Sharing/Access information
This data is also available at:
- [https://doi.org/10.12412/BSDC.1697181607.20002] (Brain Science Data Center, Chinese Academy of Sciences)
Code/Software
All data can be used independently. All scripts can be run seperately using desired functions and data with pre-requisite libraries installed properly.
The pre-requisites to run the Python code are listed in requirements.txt, the Python version used is Python 3.8.18.
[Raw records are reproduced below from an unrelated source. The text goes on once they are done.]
-- ==== Sys2Proof/Tests/Slice0.lean ====
section
/-! SUPPORT. Tests of the model against the spec's own vectors (`95_test_vectors.md`), and for each statement with hypotheses a
concrete state that meets them. Expected values stand in the spec; the section is named at each test. -/

namespace Sys2Proof.Tests

open Sys2Proof.Machine Sys2Proof.Safety

/-! ## Decoding: a word of every command, written out from `30_encoding.md` R81 to R86 (section 2.1 of the vectors) -/

theorem test_decode_construct :
    decode .fixedPrimary [0b00000100000000100000100000000001, 0x40004C00, 0x0000000C] =
      .ok (.construct ⟨0, 0x40004C00, 0x0C, 2, false, false, false, 4, false, false, true, false, false⟩) := by rfl

theorem test_decode_construct_maximum :
    decode .fixedPrimary [0xFF0FFF01, 0xFFFFFFFF, 0x000000FF] =
      .ok (.construct ⟨3, 0xFFFFFFFF, 0xFF, 3, true, true, true, 255, true, true, true, true, true⟩) := by rfl

theorem test_decode_constructDefault :
    decode .fixedPrimary [0b00000000000000000000000000000010] = .ok .constructDefault := by rfl

theorem test_decode_initialize :
    decode .fixedPrimary [0b00000000000000000000000000000011] = .ok .initializeCmd := by rfl

theorem test_decode_configurePins :
    decode .fixedPrimary [0b00000000000000000000000000000100, 0x40004C00, 0x0000000C] =
      .ok (.configurePins 0x40004C00 0x0C) := by rfl

theorem test_decode_applyBaud :
    decode .operand [0b00000001000000000000001000000101] = .ok (.applyBaud 2 1) := by rfl

theorem test_decode_setClock :
    decode .fixedPrimary [0b00000011000000000000000000000110] = .ok (.setClock 0 3) := by rfl

theorem test_decode_setBitOrder :
    decode .fixedPrimary [0b00000001000000000000000000000111] = .ok (.setBitOrder 0 true) := by rfl

theorem test_decode_setStopBits :
    decode .fixedPrimary [0b00000001000000000000000000001000] = .ok (.setStopBits 0 true) := by rfl

theorem test_decode_setParity :
    decode .fixedPrimary [0b00000001000000000000000000001001] = .ok (.setParity 0 true) := by rfl

theorem test_decode_setCharLen :
    decode .fixedPrimary [0b00000001000000000000000000001010] = .ok (.setCharLen 0 true) := by rfl

theorem test_decode_setSync :
    decode .fixedPrimary [0b00000001000000000000000000001011] = .ok (.setSync 0 true) := by rfl

theorem test_decode_setOversample :
    decode .fixedPrimary [0b00000001000000000000000000001100] = .ok (.setOversample 0 true) := by rfl

theorem test_decode_setRxeie :
    decode .fixedPrimary [0b00000001000000000000000000001101] = .ok (.setRxeie 0 true) := by rfl

theorem test_decode_setBrkie :
    decode .fixedPrimary [0b00000001000000000000000000001110] = .ok (.setBrkie 0 true) := by rfl

theorem test_decode_enable :
    decode .fixedPrimary [0b00000000000000000000001100001111] = .ok (.enable 3) := by rfl

theorem test_decode_disable :
    decode .fixedPrimary [0b00000000000000000000000100010000] = .ok (.disable 1) := by rfl

theorem test_decode_sendByte :
    decode .fixedPrimary [0b11111111000000000000001000010001] = .ok (.sendByte 2 0xFF) := by rfl

theorem test_decode_sendString :
    decode .fixedPrimary [0b00000000000000000000000100010010, 0x00002000] = .ok (.sendString 1 0x2000) := by rfl

theorem test_decode_clearFlags :
    decode .operand [0b00000000000000000000000100010011] = .ok (.clearFlags 1) := by rfl

/-- Section 2.1: every row marked illegal is rejected, an opcode that is no row's by that name. -/
theorem test_decode_rejects :
    decode .fixedPrimary [0x00000000] = .error (.illegalOpcode 0x00) ∧
    decode .fixedPrimary [0x00000014] = .error (.illegalOpcode 0x14) ∧
    decode .fixedPrimary [0x000000FF] = .error (.illegalOpcode 0xFF) ∧
    decode .fixedPrimary [0x01000002] = .error (.reservedBits 0x02) ∧
    decode .fixedPrimary [0x00800003] = .error (.reservedBits 0x03) ∧
    decode .fixedPrimary [0x02000007] = .error (.reservedBits 0x07) ∧
    decode .fixedPrimary [0x80000008] = .error (.reservedBits 0x08) ∧
    decode .fixedPrimary [0x00000107] = .error (.reservedBits 0x07) ∧
    decode .fixedPrimary [0x00000411] = .error (.reservedBits 0x11) ∧
    decode .fixedPrimary [0x0100000F] = .error (.reservedBits 0x0F) ∧
    decode .fixedPrimary [0x01000012, 0x00002000] = .error (.reservedBits 0x12) ∧
    decode .fixedPrimary [0x00000004, 0x40004C00, 0x0000010C] = .error (.reservedMaskBits 0x04) ∧
    decode .fixedPrimary [0x04120801, 0, 0] = .error (.reservedBits 0x01) ∧
    decode .fixedPrimary [0x00000004, 0x40004C00] = .error .notOneCommand := by
  refine ⟨?_, ?_, ?_, ?_, ?_, ?_, ?_, ?_, ?_, ?_, ?_, ?_, ?_, ?_⟩ <;> rfl

/-- Bits numbered as the opcode table numbers them: the second word from bit 32 on. -/
theorem test_decodeTableWord :
    decodeTableWord 64 0x0000200000000112 = some (.sendString 1 0x2000) ∧
    decodeTableWord 32 0x00000112 = some (.sendString 1 0) ∧ decodeTableWord 32 0x113 = none := by
  refine ⟨?_, ?_, ?_⟩ <;> rfl

/-- A command presented to the machine right after reset is accepted by the very next step, a multi-word one too. -/
theorem test_withFetchWord :
    (match step (State.reset.withFetchWord 64 0x0000200000000112) with
      | .next t => some (t.seq, t.program)
      | .fault _ => none
      | .refused _ => none) = some (.ssFetch 1 0x2000, []) := by rfl

/-! ## Well-formedness: an ill-formed term for the one check there is (R87) -/

theorem test_wf_setter_instance :
    (Instr.setBitOrder 1 true).wf .fixedPrimary = false ∧ (Instr.setBitOrder 1 true).wf .operand = true ∧
    (Instr.clearFlags 3).wf .fixedPrimary = false ∧ (Instr.applyBaud 2 0).wf .fixedPrimary = false ∧
    (Instr.enable 3).wf .fixedPrimary = true := by decide

/-- The words of an ill-formed command are refused by the decoder. -/
theorem test_wf_refused : decode .fixedPrimary (encode (.setBitOrder 1 true)) = .error (.reservedBits 0x07) := by rfl

/-! ## The lines of R93 and the pseudo-commands of R94 -/

theorem test_asm_construct :
    asmLine .fixedPrimary (.construct ⟨0, 0x40004C00, 0x0C, 2, true, true, true, 0, false, true, false, true, false⟩) =
      [.word "construct", .num 0, .num 0x40004C00, .num 0x0C, .word "sub_main", .word "msb", .word "two", .word "even",
        .num 0, .word "async", .word "len7", .word "nos", .word "on", .word "off"] := by decide

theorem test_asm_reconfigure :
    reconfigure .fixedPrimary 0 (.setParity 0 true) = some [.disable 0, .setParity 0 true, .enable 0] ∧
    reconfigure .fixedPrimary 1 (.setParity 0 true) = none := by decide

/-! ## One command each, from a small state -/

/-- The launch state with `U[0].CTLW0` and `U[0].MCTLW` as given, every other register at its power-on value. -/
def withRegs (ctlw0 mctlw : Half) : State :=
  { State.resetPor with
    uart := { State.resetPor.uart with u0 := { UartRegs.porDefaults with ctlw0 := .ofBits ctlw0, mctlw := .ofBits mctlw } } }

/-- The state in which `U[0]` has the given TXIE and TXIFG and SWRST 0. -/
def withFlags (txie txifg : Bool) : State :=
  { State.resetPor with
    uart := { State.resetPor.uart with
      u0 := { UartRegs.porDefaults with
        ctlw0 := .ofBits 0x0080
        ie := ⟨if txie then 2 else 0, 2⟩
        ifg := ⟨if txifg then 2 else 0, 2⟩ } } }

/-- A command accepted, and `n` steps of the block after it. -/
def after (n : Nat) (i : Instr) (s : State) : Option State :=
  match exec i s with
  | .next t =>
    match Sys2Proof.core.run n t with
    | .next u => some u
    | .fault _ => none
    | .refused _ => none
  | .fault _ => none
  | .refused _ => none

/-- CTLW0 of `U[0]` after a command and `n` steps, every bit defined. -/
def ctlw0After (n : Nat) (i : Instr) (prior : Half) : Option (Reg 16) :=
  (after n i (withRegs prior 0)).map fun s => s.uart.u0.ctlw0

/-- Section 2.2: 0x00057801 stores its fields verbatim. -/
theorem test_construct :
    (after 2 (.construct ⟨0, 0x40004C00, 0x0C, 2, true, true, true, 0, false, true, false, true, false⟩) .reset).map
        (fun s => (s.desc, s.trace)) =
      some (some ⟨0, 0x40004C00, 0x0C, 2, true, true, true, 0, false, true, false, true, false⟩, []) := by rfl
The pre-requisites to run the R code are listed below with R 4.3.1:
- Seurat 4.4.0
- tidyverse 2.0.0
- pheatmap 1.0.12
- reshape2 1.4.4
- harmony 1.0.3
Methods
In brief, male mice (C57BL/6J, 11 weeks old) were perfused with artificial cerebrospinal fluid at -4℃. Brain tissue blocks were cut from left brain hemisphere, embedded in OCT (4583#, Sakura), frozen with dry ice and stored in -80℃ fridge. Brain sections (10-μm thick) for Stereo-seq were cut from brain tissue blocks in a pre-cooled cryochamber at -20℃ (Thermo Fisher Cryostar NX50) at various bregma coordinates (100-μm interval). The sections were carefully placed on a pre-cooled Stereo-seq chip (-20℃) and moved from one end to the other with a finger gently pressed under the chip. The temperature of the finger kept the section close to the chip, reducing bubbles and wrinkles. The RNA RIN value of total RNA extracted from adjacent brain sections were above 9, indicating qualified brain sections for spatial transcriptome experiments. Brain sections covering hippocampus (Bregma -0.9 – -4.4 mm) were laid on Stereo-seq chips for mRNA collection and followed by gene sequencing.